With the arrival of President Barack Obama and his entourage in Havana, Cruz asserts in an op-ed in Politico, “[I]t is so sad, and so injurious to our future as well as Cuba’s,” that – rather than denounce Castro’s “corrupt and oppressive” regime – Obama instead has elected to legitimize it with his presence.

Cruz says the oppressed in Cuba “will not be on TV, rubbing elbows with the Obamas or left-wing politicians like Nancy Pelosi. There will be no mojitos at the U.S. Embassy for them. Raul Castro denies their very existence.”

He continues:

The White House keeps saying that this trip will chart a new course for people-to-people relations, but all that Obama’s appeasement of the Castro dictatorship has done so far is create a channel for inside deals between large corporations and the Cuban military, which holds all the keys to the island’s economy. The effect will not be liberalization but rather the institutionalization of the Communist dictatorship as the profits from this détente will line the pockets not only of Fidel and Raul Castro, but also of Raul’s son, Alejandro Castro Espin.

Corporate cronyism, meet communist totalitarianism.

Cruz’s observation about the lure of communist Cuba for the left was evident in CNN’s Chris Cuomo’s comments as he began coverage of Obama’s visit.

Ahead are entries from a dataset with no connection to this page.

theorem State.gapLoss_recordsOnly {r₀ s₀ : State} (h₀ : RecordsOnly r₀ s₀) (l : Loss) :
    RecordsOnly r₀ (State.gapLoss (s := s₀) (l := l)).2 := by
  unfold State.gapLoss
  repeat' first
    | with_reducible assumption | with_reducible apply State.takeFree_recordsOnly
    | (with_reducible apply foldl_recordsOnly <;> intros) | dsimp only | with_reducible apply RecordsOnly.ite | split
    | simp only [RecordsOnly.mk_iff]

theorem State.formGap_recordsOnly {r₀ s₀ : State} (h₀ : RecordsOnly r₀ s₀) (w : GapWait) :
    RecordsOnly r₀ (State.formGap (s := s₀) (w := w)) := by
  unfold State.formGap
  repeat' first
    | with_reducible assumption | with_reducible apply State.count_recordsOnly
    | with_reducible apply State.formPlace_recordsOnly | with_reducible apply State.noteHp_recordsOnly
    | with_reducible apply State.gapLoss_recordsOnly | (with_reducible apply foldl_recordsOnly <;> intros)
    | dsimp only | with_reducible apply RecordsOnly.ite | split | simp only [RecordsOnly.mk_iff]

theorem State.dueGap_recordsOnly {r₀ s₀ : State} (h₀ : RecordsOnly r₀ s₀) (w : GapWait) :
    RecordsOnly r₀ (State.dueGap (s := s₀) (w := w)) := by
  unfold State.dueGap
  repeat' first
    | with_reducible assumption | with_reducible apply State.formGap_recordsOnly
    | (with_reducible apply foldl_recordsOnly <;> intros) | dsimp only | with_reducible apply RecordsOnly.ite | split
    | simp only [RecordsOnly.mk_iff]

theorem State.eventRecord_recordsOnly {r₀ s₀ : State} (h₀ : RecordsOnly r₀ s₀) (n : Nat) (detail : Nat) (port :
    Option Nat) :
    RecordsOnly r₀ (State.eventRecord (s := s₀) (n := n) (detail := detail) (port := port)) := by
  unfold State.eventRecord
  repeat' first
    | with_reducible assumption | with_reducible apply State.modRing_recordsOnly
    | with_reducible apply State.form_recordsOnly | with_reducible apply State.dueGap_recordsOnly
    | (with_reducible apply foldl_recordsOnly <;> intros) | dsimp only | with_reducible apply RecordsOnly.ite | split
    | simp only [RecordsOnly.mk_iff]

/-! ### Raising a source -/

/-- Raising an event source touches the sources, and records beside them. -/
theorem State.raiseEvent_eq (s : State) (n detail : Nat) (port : Option Nat) :
    ∃ t x, RecordsOnly s t ∧ s.raiseEvent n detail port = { t with srcs := x } := by
  obtain ⟨x, e⟩ := (s.eventRecord n detail port).srcEvent_eq n s.stamp none
  exact ⟨_, x, State.eventRecord_recordsOnly (RecordsOnly.refl s) n detail port, e⟩

theorem State.refreshLevel_eq (s : State) (n : Nat) : ∃ x, s.refreshLevel n = { s with srcs := x } := by
  unfold State.refreshLevel
  dsimp only
  split
  · exact ⟨s.srcs, rfl⟩
  · split
    · exact ⟨_, rfl⟩
    · split
      · exact ⟨_, rfl⟩
      · exact ⟨s.srcs, rfl⟩

theorem State.refreshLevel_input (s : State) (n : Nat) : ((s.refreshLevel n).src n).input = (s.src n).input := by
  unfold State.refreshLevel
  dsimp only
  split
  · rfl
  · split
    · rw [State.src_setSrc_self]
    · split
      · rw [State.src_setSrc_self]
      · rfl

theorem State.srcLevel_eq (s : State) (n : Nat) (b : Bool) (stamp : Stamp) :
    ∃ x, s.srcLevel n b stamp = { s with srcs := x } := by
  unfold State.srcLevel
  dsimp only
  split
  · exact ⟨s.srcs, rfl⟩
  · obtain ⟨x, e⟩ := (s.setSrc n { s.src n with input := b, inputStamp := if b then stamp else (s.src n).inputStamp }).refreshLevel_eq n
    exact ⟨x, e⟩

/-- Raising or releasing a level source touches the sources, and records beside them. -/
theorem State.raiseLevel_eq (s : State) (n : Nat) (b : Bool) (detail : Nat) :
    ∃ t x, RecordsOnly s t ∧ s.raiseLevel n b detail = { t with srcs := x } := by
  unfold State.raiseLevel
  split
  · exact ⟨s, s.srcs, RecordsOnly.refl s, rfl⟩
  · obtain ⟨x, e⟩ := (if b = true then s.eventRecord n detail none else s).srcLevel_eq n b s.stamp
    refine ⟨_, x, ?_, e⟩
    split
    · exact State.eventRecord_recordsOnly (RecordsOnly.refl s) n detail none
    · exact RecordsOnly.refl s

theorem State.raiseEvent_reg (s : State) (n detail : Nat) (port : Option Nat) (i w : Nat) (hw : w < 4096)
    (hg : gatedWord w = false) : (s.raiseEvent n detail port).reg i w = s.reg i w := by
  obtain ⟨t, x, h, e⟩ := s.raiseEvent_eq n detail port
  rw [e]
  exact h.reg i w hw hg

theorem State.raiseLevel_reg (s : State) (n : Nat) (b : Bool) (detail i w : Nat) (hw : w < 4096)
    (hg : gatedWord w = false) : (s.raiseLevel n b detail).reg i w = s.reg i w := by
  obtain ⟨t, x, h, e⟩ := s.raiseLevel_eq n b detail
  rw [e]
  exact h.reg i w hw hg

/-- A level source that has been raised or released has that input. -/
theorem State.raiseLevel_input (s : State) (n : Nat) (b : Bool) (detail : Nat) :
    ((s.raiseLevel n b detail).src n).input = b := by
  unfold State.raiseLevel
  split
  · rename_i h
    exact eq_of_beq h
  · rename_i h
    have k : ∀ u : State, (u.src n).input ≠ b → ∀ st, ((u.srcLevel n b st).src n).input = b := by
      intro u hu st
      unfold State.srcLevel
      simp only [beq_iff_eq, hu, if_false]
      rw [State.refreshLevel_input, State.src_setSrc_self]
    apply k
    split
    · have e := (State.eventRecord_recordsOnly (RecordsOnly.refl s) n detail none).input n
      rw [e]
      simpa using h
    · simpa using h

end Sys2Proof.Machine
end

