/-- With the claim every driver turns off. -/
theorem State.driversOff_pad (claim : s.hinge.claim = true) (q : Nat) : (s.driversOff.pin q).pad ≠ .drive := by
  have pins : s.driversOff.pins = s.pins.map fun x => (x.1, x.2.undriven) := by
    unfold State.driversOff
    dsimp only
    rw [if_neg (by simp [claim])]
    refine List.map_congr_left fun x _ => ?_
    unfold Pin.undriven
    split <;> rfl
  rw [State.pin, pins, Sparse.get_map _ Pin.undriven _ _ rfl]
  exact Pin.undriven_pad _

theorem exec_vstPFall : ∃ t, exec .vstPFall s = .next t ∧ t.hinge.relo = false ∧ t.hinge.claim = false ∧ t.hinge.offAt = none ∧
    (∀ q, (t.pin q).pad ≠ .hold) ∧ (s.hinge.claim = true → ∀ q, (t.pin q).pad ≠ .drive) ∧ t.regs = s.regs := by
  obtain ⟨claim, regs⟩ := s.driversOff_claim
  have pins : (s.driversOff.pins.map fun (q, (x : Pin)) => if x.pad = .hold then (q, { x with pad := .keep }) else (q, x)) =
      s.driversOff.pins.map fun x => (x.1, x.2.unheld) := by
    refine List.map_congr_left fun ⟨q, x⟩ _ => ?_
    dsimp only [Pin.unheld]
    split <;> rfl
  have fallen : exec .vstPFall s = .next { s.driversOff with
      hinge := { s.driversOff.hinge with relo := false, offAt := none, firstRel := none },
      pins := s.driversOff.pins.map fun x => (x.1, x.2.unheld) } := by
    rw [← pins]
    rfl
  have pad (q : Nat) : Sparse.get (fun _ => {}) (s.driversOff.pins.map fun x => (x.1, x.2.unheld)) q =
      (s.driversOff.pin q).unheld := Sparse.get_map _ Pin.unheld _ _ rfl
  refine ⟨_, fallen, rfl, claim, rfl, fun q => ?_, fun had q => ?_, regs⟩ <;> rw [State.pin, pad]
  · exact Pin.unheld_pad _
  · exact Pin.unheld_drive (s.driversOff_pad had q)

end Sys2Proof.Machine
end

section
namespace Sys2Proof.Machine

/-! ### The drivers of an octant turn on (R257, R260) -/

variable {r s t : State}

/-- What drives a pad comes from its owner, the ports and the registers. -/
theorem State.ownerLevel_congr (q : Nat) (owner : (t.pin q).owner = (s.pin q).owner) (ports : t.ports = s.ports)
    (regs : t.regs = s.regs) : t.ownerLevel q = s.ownerLevel q := by
  simp only [State.ownerLevel, State.rtsLevel, State.port, State.on, State.rd, State.reg, owner, ports, regs]

/-- Where a pad stands when its driver turns on. -/
def State.padOn (s : State) (q : Nat) : Pad := if (s.ownerLevel q).isSome then .drive else .off

theorem State.enablePad_eq (q : Nat) : ∃ x o, s.enablePad q = { s.setPin q x with out := o } ∧
    x.owner = (s.pin q).owner ∧ x.pad = s.padOn q := by
  unfold State.enablePad State.padOn
  split
  case _ level =>
    rw [level]
    exact ⟨_, _, rfl, rfl, rfl⟩
  case _ level =>
    rw [level]
    exact ⟨_, s.out, rfl, rfl, rfl⟩

/-- A pad that turns on leaves what the other pads would drive. -/
theorem State.padOn_enablePad (k q : Nat) : (s.enablePad k).padOn q = s.padOn q := by
  obtain ⟨x, o, e, owner, -⟩ := s.enablePad_eq k
  have same : ((s.enablePad k).pin q).owner = (s.pin q).owner := by
    rw [e]
    by_cases at_ : q = k
    · subst at_
      exact (congrArg Pin.owner (s.pin_setPin_self q x)).trans owner
    · exact congrArg Pin.owner (s.pin_setPin_other k q x at_)
  rw [State.padOn, State.ownerLevel_congr q same (by rw [e]; rfl) (by rw [e]; rfl), ← State.padOn]

theorem State.foldl_enablePad_eq (l : List Nat) : ∃ x o, l.foldl State.enablePad s = { s with pins := x, out := o } := by
  induction l generalizing s with
  | nil => exact ⟨s.pins, s.out, rfl⟩
  | cons q l ih =>
    obtain ⟨x, o, e, -, -⟩ := s.enablePad_eq q
    obtain ⟨y, o', e'⟩ := ih (s := s.enablePad q)
    rw [List.foldl_cons, e', e]
    exact ⟨y, o', rfl⟩

/-- Each pad that turns on stands as its owner has it. -/
theorem State.foldl_enablePad_pad (l : List Nat) (q : Nat) (h : q ∈ l ∨ (s.pin q).pad = s.padOn q) :
    ((l.foldl State.enablePad s).pin q).pad = s.padOn q := by
  induction l generalizing s with
  | nil => exact h.resolve_left nofun
  | cons k l ih =>
    rw [List.foldl_cons, ← s.padOn_enablePad k q]
    refine ih ?_
    obtain ⟨x, o, e, -, pad⟩ := s.enablePad_eq k
    rw [s.padOn_enablePad k q, e]
    by_cases at_ : q = k
    · subst at_
      exact .inr ((congrArg Pin.pad (s.pin_setPin_self q x)).trans pad)
    · refine h.imp (fun mem => (List.mem_cons.mp mem).resolve_left at_) fun had => ?_
      exact (congrArg Pin.pad (s.pin_setPin_other k q x at_)).trans had

theorem State.foldl_modPin_eq (f : Pin → Pin) (l : List Nat) : ∃ x, l.foldl (fun s q => s.modPin q f) s = { s with pins := x } := by
  induction l generalizing s with
  | nil => exact ⟨s.pins, rfl⟩
  | cons q l ih =>
    obtain ⟨x, e⟩ := ih (s := s.modPin q f)
    exact ⟨x, e⟩

theorem State.enableDrivers_eq (o : Nat) : ∃ x y z w, s.enableDrivers o =
    { s with hinge := { s.hinge with drivers := o + 1 }, pins := x, octs := y, cus := z, out := w } := by
  unfold State.enableDrivers
  extract_lets hinge counted kept padded
  have pads : ∃ x y w, padded = { counted with pins := x, octs := y, out := w } := by
    unfold padded
    split
    · obtain ⟨x, w, e⟩ := State.foldl_enablePad_eq (s := counted) kept
      exact ⟨x, _, w, e⟩
    · split
      · exact ⟨_, _, _, rfl⟩
      · obtain ⟨x, e⟩ := State.foldl_modPin_eq (s := counted) (fun x => { x with pad := .hold }) kept
        obtain ⟨y, e'⟩ := State.wakeOct_eq (kept.foldl (fun s q => s.modPin q fun x => { x with pad := .hold }) counted) o 8
        rw [e', e]
        exact ⟨x, y, _, rfl⟩
  obtain ⟨x, y, w, e⟩ := pads
  rw [e]
  exact ⟨x, y, _, w, rfl⟩

/-- In an octant in RUN the pads that kept their level turn on. -/
theorem State.enableDrivers_pad {o q : Nat} (octant : octOfPin q = o) (keeps : (s.pin q).pad = .keep)
    (free : (s.group (groupOfPin q)).frozen = false) (runs : (s.oct o).state = .run) :
    ((s.enableDrivers o).pin q).pad = s.padOn q := by
  unfold State.enableDrivers
  extract_lets hinge counted kept padded
  have mem : q ∈ kept := by
    have listed : (q, s.pin q) ∈ s.pins := Sparse.mem_of_get _ s.pins q fun e => by
      rw [State.pin, e] at keeps
      cases keeps
    refine List.mem_map.mpr ⟨(q, s.pin q), List.mem_filter.mpr ⟨listed, ?_⟩, rfl⟩
    have unfrozen : (counted.group (groupOfPin q)).frozen = false := free
    simp [octant, keeps, unfrozen]
  have on : padded = kept.foldl State.enablePad counted := if_pos runs
  have pad : (padded.pin q).pad = counted.padOn q := on ▸ State.foldl_enablePad_pad kept q (.inl mem)
  have same : counted.padOn q = s.padOn q := rfl
  rw [same] at pad
  clear_value padded
  exact pad

/-- The pair is left alone, and so are the pins. -/
structure LeavesPads (r s : State) : Prop extends LeavesPair r s where
  pins : s.pins = r.pins

namespace LeavesPads

theorem refl (s : State) : LeavesPads s s := ⟨.refl s, rfl⟩

variable (h : LeavesPads r s)
include h

theorem ite {c : Prop} [Decidable c] (k : LeavesPads r t) : LeavesPads r (if c then s else t) := by
  split
  · exact h
  · exact k

theorem modPort (p : Nat) (f : Port → Port) : LeavesPads r (s.modPort p f) := ⟨h.toLeavesPair.modPort p f, h.pins⟩

theorem lateHead (p : Nat) (d : Desc) : LeavesPads r (s.lateHead p d) := by
  unfold State.lateHead
  have dropped := h.modPort p fun x => { x with queue := x.queue.drop 1, launchAt := none, launchOk := false }
  exact ⟨dropped.toLeavesPair.txDone .., (State.txDone_recordsOnly (.refl _) ..).pins.trans dropped.pins⟩

theorem headReached (p fuel : Nat) : LeavesPads r (s.headReached p fuel) := by
  induction fuel generalizing s with
  | zero => exact h
  | succ fuel ih =>
    unfold State.headReached
    extract_lets x
    refine ite h ?_
    split
    · exact h
    · refine ite h ?_
      split
      · exact ite (h.modPort p _) (ih (h.lateHead ..))
      · exact ih (h.lateHead ..)

theorem checkHead (p : Nat) : LeavesPads r (s.checkHead p) := h.headReached ..

end LeavesPads

/-- A transmitter whose pad drives again waits for a frame, and for the launch of its head. -/
def State.drivesAgain (s : State) (p : Nat) : State :=
  let x := s.port p
  if x.tx = .off ∨ x.tx = .starved then s else
  let w := s.ballStamp (txPin p) + halfBits (s.bitPeriod p) (x.txSet.frame2 + 2)
  (s.modPort p (fun x => { x with waitUntil := some w, markFrom := s.now })).checkHead p

theorem LeavesPads.drivesAgain (h : LeavesPads r s) (p : Nat) : LeavesPads r (s.drivesAgain p) :=
  ite h ((h.modPort p _).checkHead p)

/-- After a takeover an octant tells its latency when it is the last one, and its transmitters go on (R258). -/
def State.drivesOctant (s : State) (o : Nat) : State :=
  let s := if o = 7 then s.wr Reg.HG_TKINFO_LAT (min (s.now - s.hinge.tkFrom) 0x3FFF) else s
  ((s.ports.map (·.1)).filter (fun p => octOfPort p == o)).foldl State.drivesAgain s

Newsbusters reports that Cuomo was wearing his father’s – former New York Gov. Mario Cuomo – guayabera shirt which, he told CNN’s Alisyn Camerota, was “given to him by Fidel Castro as a gift.”

“[I]t didn’t mean something to him [his father] because it came from Fidel Castro necessarily, but because it marked conversations going on decades ago that were the same as those today,” Cuomo said, adding that for his father Mario, “the concern was the freedom of the people. What is the point of this communist regime if it is not to truly make everyone equal — not at the lowest level; not by demoralizing everyone; but lifting everyone up? My father, generations of politicians, have been fighting this. So, I wear this shirt as a reminder of that, and of my pop.”

Conservative radio host Rush Limbaugh reacted to Cuomo’s comments:

Did you just hear how communism was defined here? Where did this guy pick it up? From his dad? From school? This is incredible. It marked conversations going on decades between Mario the pious and Fidel Castro. And they were the same then as they are today…

Did you know that?  Did you know that the purpose of communism was to make everybody rich?  Did you know the purpose of communism was to elevate everybody? Everybody was to be equal, everybody was to be the same, not demoralized, not at the lowest level, but lifting everyone up. “My father, generations of politicians have been fighting this, so I wear the shirt as a reminder.”

Sound bites like this – I don’t know – slap me in the face and make me realize something that has escaped me all these years…

Communism imprisons people.

But not to these media people! No, no, no. See, I always thought that these people knew. This is where I was wrong. Back in the day, the seventies, eighties, I’m listening to these people speak glowingly of the Soviet Union, glowingly of the Soviet Union system, happily pronouncing Soviet expansionism — and opposing Ronald Reagan or any effort to rein in communism. That was considered the problem as far as the left and the media was concerned.  I thought they knew that communism imprisoned people.

Cruz points out that Obama said only a couple of months ago that he would only travel to Cuba “if in fact, I with confidence can say that we’re seeing some progress in the liberty and freedom and possibilities of ordinary Cubans. … If we’re going backwards, then there’s not much reason for me to be there.”

“I have news, Mr. President: No progress has taken place,” observes Cruz – the son of a Cuban. “Cuba is going backward.”

“The independent Cuban Commission for Human Rights and National Reconciliation says that 1,141 Cubans were detained for political reasons last month alone, following the 1,447 that were detained in January,” he notes.

Cruz continues that both his father and aunt were brutalized in Cuba, but found freedom in the United States. Freedom cannot come to Cuba, he says, by “enriching and empowering the dictatorship,” as terrorism is also exported to Latin America.

“And it cannot happen by forgetting the heroism and suffering of the brave souls who have opposed the Castros for so many decades,” he adds.